▸ **STUDY MATERIAL**
======
/-- No integer is nearer, and another one is as near only when the rounded one is even. -/
theorem roundQuotient_nearest (hd : 0 < d) {w : Nat} (hw : w ≠ roundQuotient n d) :
    roundError n d (roundQuotient n d) ≤ roundError n d w ∧
    (roundError n d (roundQuotient n d) = roundError n d w → roundQuotient n d % 2 = 0) := by
  obtain ⟨herr, heven⟩ := roundQuotient_error (n := n) hd
  have hgap : (w + 1) * d ≤ roundQuotient n d * d ∨ (roundQuotient n d + 1) * d ≤ w * d :=
    (Nat.lt_or_gt_of_ne hw).imp (Nat.mul_le_mul_right d) (Nat.mul_le_mul_right d)
  rw [Nat.succ_mul, Nat.succ_mul] at hgap
  unfold roundError at *
  zify at hgap
  omega

/-- An even integer is reached from the midpoint below it on. -/
theorem le_roundQuotient_iff_of_even (hd : 0 < d) {w : Nat} (hw : w % 2 = 0) :
    w ≤ roundQuotient n d ↔ 2 * w * d ≤ 2 * n + d := by
  obtain ⟨herr, heven⟩ := roundQuotient_error (n := n) hd
  unfold roundError at herr heven
  rw [mul_assoc]
  constructor
  · intro hle
    have hmul : w * d ≤ roundQuotient n d * d := Nat.mul_le_mul_right d hle
    zify at hmul ⊢
    omega
  · intro hmid
    by_contra hlt
    have hmul : (roundQuotient n d + 1) * d ≤ w * d := Nat.mul_le_mul_right d (not_le.mp hlt)
    have hnext : roundQuotient n d + 1 = w := by
      refine Nat.eq_of_mul_eq_mul_right hd (le_antisymm hmul ?_)
      rw [Nat.succ_mul]
      zify at hmid ⊢
      omega
    have htie : roundQuotient n d % 2 = 0 := by
      apply heven
      rw [Nat.succ_mul] at hmul
      zify at hmid hmul ⊢
      omega
    omega

theorem div_le_roundQuotient : n / d ≤ roundQuotient n d := by
  unfold roundQuotient
  dsimp only
  split_ifs <;> omega

theorem roundQuotient_le : roundQuotient n d ≤ n / d + 1 := by
  unfold roundQuotient
  dsimp only
  split_ifs <;> omega

/-! ## Rounding to 24 significant bits -/

/-- The exponent that `roundF32` rounds at: the quotient has 24 bits above it. -/
def roundExp (n d : Nat) : Nat := bitLength (n / d) - 24

/-- The rounded significand; it is 2^24 when rounding carries out of 24 bits. -/
def roundSig (n d : Nat) : Nat := roundQuotient n (d * 2 ^ roundExp n d)

/-- The rounded magnitude, before the limit of binary32. -/
def roundMag (n d : Nat) : Nat := roundSig n d * 2 ^ roundExp n d

theorem roundF32_eq (neg : Bool) (n d : Nat) :
    roundF32 neg n d = if f32Limit ≤ roundMag n d then .inf neg else .fin neg (roundMag n d) := rfl

theorem div_lt_two_pow_mul_roundExp : n / d < 2 ^ 24 * 2 ^ roundExp n d := by
  rw [← pow_add, ← bitLength_le, roundExp]
  omega

/-- A positive exponent is used for a quotient of more than 24 bits. -/
theorem two_pow_mul_roundExp_le_div (h : roundExp n d ≠ 0) : 2 ^ 23 * 2 ^ roundExp n d ≤ n / d := by
  rw [← pow_add, ← lt_bitLength]
  unfold roundExp at *
  omega

theorem roundSig_le : roundSig n d ≤ 2 ^ 24 := by
  have hlt : n / (d * 2 ^ roundExp n d) < 2 ^ 24 := by
    rw [← Nat.div_div_eq_div_mul, Nat.div_lt_iff_lt_mul (by positivity)]
    exact div_lt_two_pow_mul_roundExp
  exact roundQuotient_le.trans hlt

theorem le_roundSig (h : roundExp n d ≠ 0) : 2 ^ 23 ≤ roundSig n d := by
  refine le_trans ?_ div_le_roundQuotient
  rw [← Nat.div_div_eq_div_mul, Nat.le_div_iff_mul_le (by positivity)]
  exact two_pow_mul_roundExp_le_div h

/-- The rounded magnitude in its own 24 bits: a carry out of them leaves an even significand. -/
theorem exists_roundMag_eq (n d : Nat) : ∃ f q, f < 2 ^ 24 ∧ roundMag n d = f * 2 ^ q ∧ (q = 0 ∨ 2 ^ 23 ≤ f) ∧
    (roundSig n d % 2 = 0 → f % 2 = 0) := by
  obtain hlt | hcarry := Nat.lt_or_eq_of_le (roundSig_le (n := n) (d := d))
  · exact ⟨roundSig n d, roundExp n d, hlt, rfl, or_iff_not_imp_left.mpr le_roundSig, id⟩
  · refine ⟨2 ^ 23, roundExp n d + 1, by decide, ?_, .inr le_rfl, fun _ => by decide⟩
    rw [roundMag, hcarry, pow_succ]
    ring

/-- The last bit of the rounded magnitude is that of the rounded significand, when that is even. -/
theorem roundMag_even (h : roundSig n d % 2 = 0) : roundMag n d / 2 ^ (bitLength (roundMag n d) - 24) % 2 = 0 := by
  obtain ⟨f, q, hf, hmag, hnormal, heven⟩ := exists_roundMag_eq n d
  rw [hmag, bitLength_sub_of_normal hf hnormal, Nat.mul_div_cancel _ (by positivity)]
  exact heven h

/-- Among the multiples of the last place the rounded magnitude is nearest, ties to even. -/
theorem roundMag_nearest_multiple (hd : 0 < d) {w : Nat} (hw : w * 2 ^ roundExp n d ≠ roundMag n d) :
    roundError n d (roundMag n d) ≤ roundError n d (w * 2 ^ roundExp n d) ∧
    (roundError n d (roundMag n d) = roundError n d (w * 2 ^ roundExp n d) → roundSig n d % 2 = 0) := by
  have hsig : w ≠ roundSig n d := fun h => hw (by rw [h, roundMag])
  rw [roundMag, ← roundError_mul_right, ← roundError_mul_right]
  exact roundQuotient_nearest (by positivity) hsig

/-- A value of 24 bits off the last place is below 2^23 places, which are nearer to the quotient. -/
theorem roundMag_nearer {f q : Nat} (hd : 0 < d) (hf : f < 2 ^ 24) (hq : q < roundExp n d) :
    roundError n d (roundMag n d) < roundError n d (f * 2 ^ q) := by
  have hlt : f * 2 ^ q < 2 ^ 23 * 2 ^ roundExp n d :=
    calc f * 2 ^ q < 2 ^ 24 * 2 ^ q := Nat.mul_lt_mul_of_pos_right hf (by positivity)
      _ = 2 ^ 23 * 2 ^ (q + 1) := by ring
      _ ≤ 2 ^ 23 * 2 ^ roundExp n d := Nat.mul_le_mul_left _ (Nat.pow_le_pow_right (by decide) hq)
  refine lt_of_le_of_lt ?_ (roundError_lt hd hlt (two_pow_mul_roundExp_le_div (by omega)))
  obtain heq | hne := eq_or_ne (2 ^ 23 * 2 ^ roundExp n d) (roundMag n d)
  · rw [heq]
  · exact (roundMag_nearest_multiple hd hne).1
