-- ==== Sys2Proof/Laws/Waveform.lean ====
section
/-! SUPPORT. The waveforms, rewritten one definition at a time. (Close no goal about them by `rfl` where the two
sides differ inside: the kernel then evaluates the arithmetic on free variables.) -/

namespace Sys2Proof.Machine

@[simp] theorem secondWave_triangle (acc : Word) : secondWave 0#1 acc = triangle acc := if_pos rfl

@[simp] theorem secondWave_saw (acc : Word) : secondWave 1#1 acc = saw acc := if_neg (by decide)

/-- SHAPE is one bit. -/
theorem shape_cases (b : BitVec 1) : b = 0 ∨ b = 1 := by revert b; decide

/-- A sample is the blend of the sine and the second waveform at one phase (R100, R108). -/
theorem blendedSample_eq (acc : Word) (blend : BlendCode) (shape : BitVec 1) :
    blendedSample acc blend shape =
      mix (sine acc) (if shape = 0 then triangle acc else saw acc) blend.toNat := rfl

/-- MIX as a floor: `65536·MIX ≤ p + 32768 < 65536·(MIX + 1)` (R109). -/
theorem mix_bounds (s a : Int) (B : Nat) :
    65536 * mix s a B ≤ s * (65536 - B) + a * B + 32768 ∧
    s * (65536 - B) + a * B + 32768 < 65536 * (mix s a B + 1) := by
  unfold mix asr
  norm_num
  omega

/-- Interpolation as a floor: `4096·(y − s0) ≤ d·f + 2048 < 4096·(y − s0 + 1)` (R105). -/
theorem interpolate_bounds (s0 s1 : Int) (f : Nat) :
    4096 * (interpolate s0 s1 f - s0) ≤ (s1 - s0) * f + 2048 ∧
    (s1 - s0) * f + 2048 < 4096 * (interpolate s0 s1 f - s0 + 1) := by
  unfold interpolate asr
  norm_num
  omega

end Sys2Proof.Machine
end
======
▸ **YOUR INSTRUCTIONS**
Nothing should appear in the answer except the lines above from the line with "calc f * 2 ^" through the line with "acc := if_pos rfl", both included, written out exactly.

▸ **WORKED SOLUTION**
    calc f * 2 ^ q < 2 ^ 24 * 2 ^ q := Nat.mul_lt_mul_of_pos_right hf (by positivity)
      _ = 2 ^ 23 * 2 ^ (q + 1) := by ring
      _ ≤ 2 ^ 23 * 2 ^ roundExp n d := Nat.mul_le_mul_left _ (Nat.pow_le_pow_right (by decide) hq)
  refine lt_of_le_of_lt ?_ (roundError_lt hd hlt (two_pow_mul_roundExp_le_div (by omega)))
  obtain heq | hne := eq_or_ne (2 ^ 23 * 2 ^ roundExp n d) (roundMag n d)
  · rw [heq]
  · exact (roundMag_nearest_multiple hd hne).1
-- ==== Sys2Proof/Laws/Waveform.lean ====
section
/-! SUPPORT. The waveforms, rewritten one definition at a time. (Close no goal about them by `rfl` where the two
sides differ inside: the kernel then evaluates the arithmetic on free variables.) -/

namespace Sys2Proof.Machine

@[simp] theorem secondWave_triangle (acc : Word) : secondWave 0#1 acc = triangle acc := if_pos rfl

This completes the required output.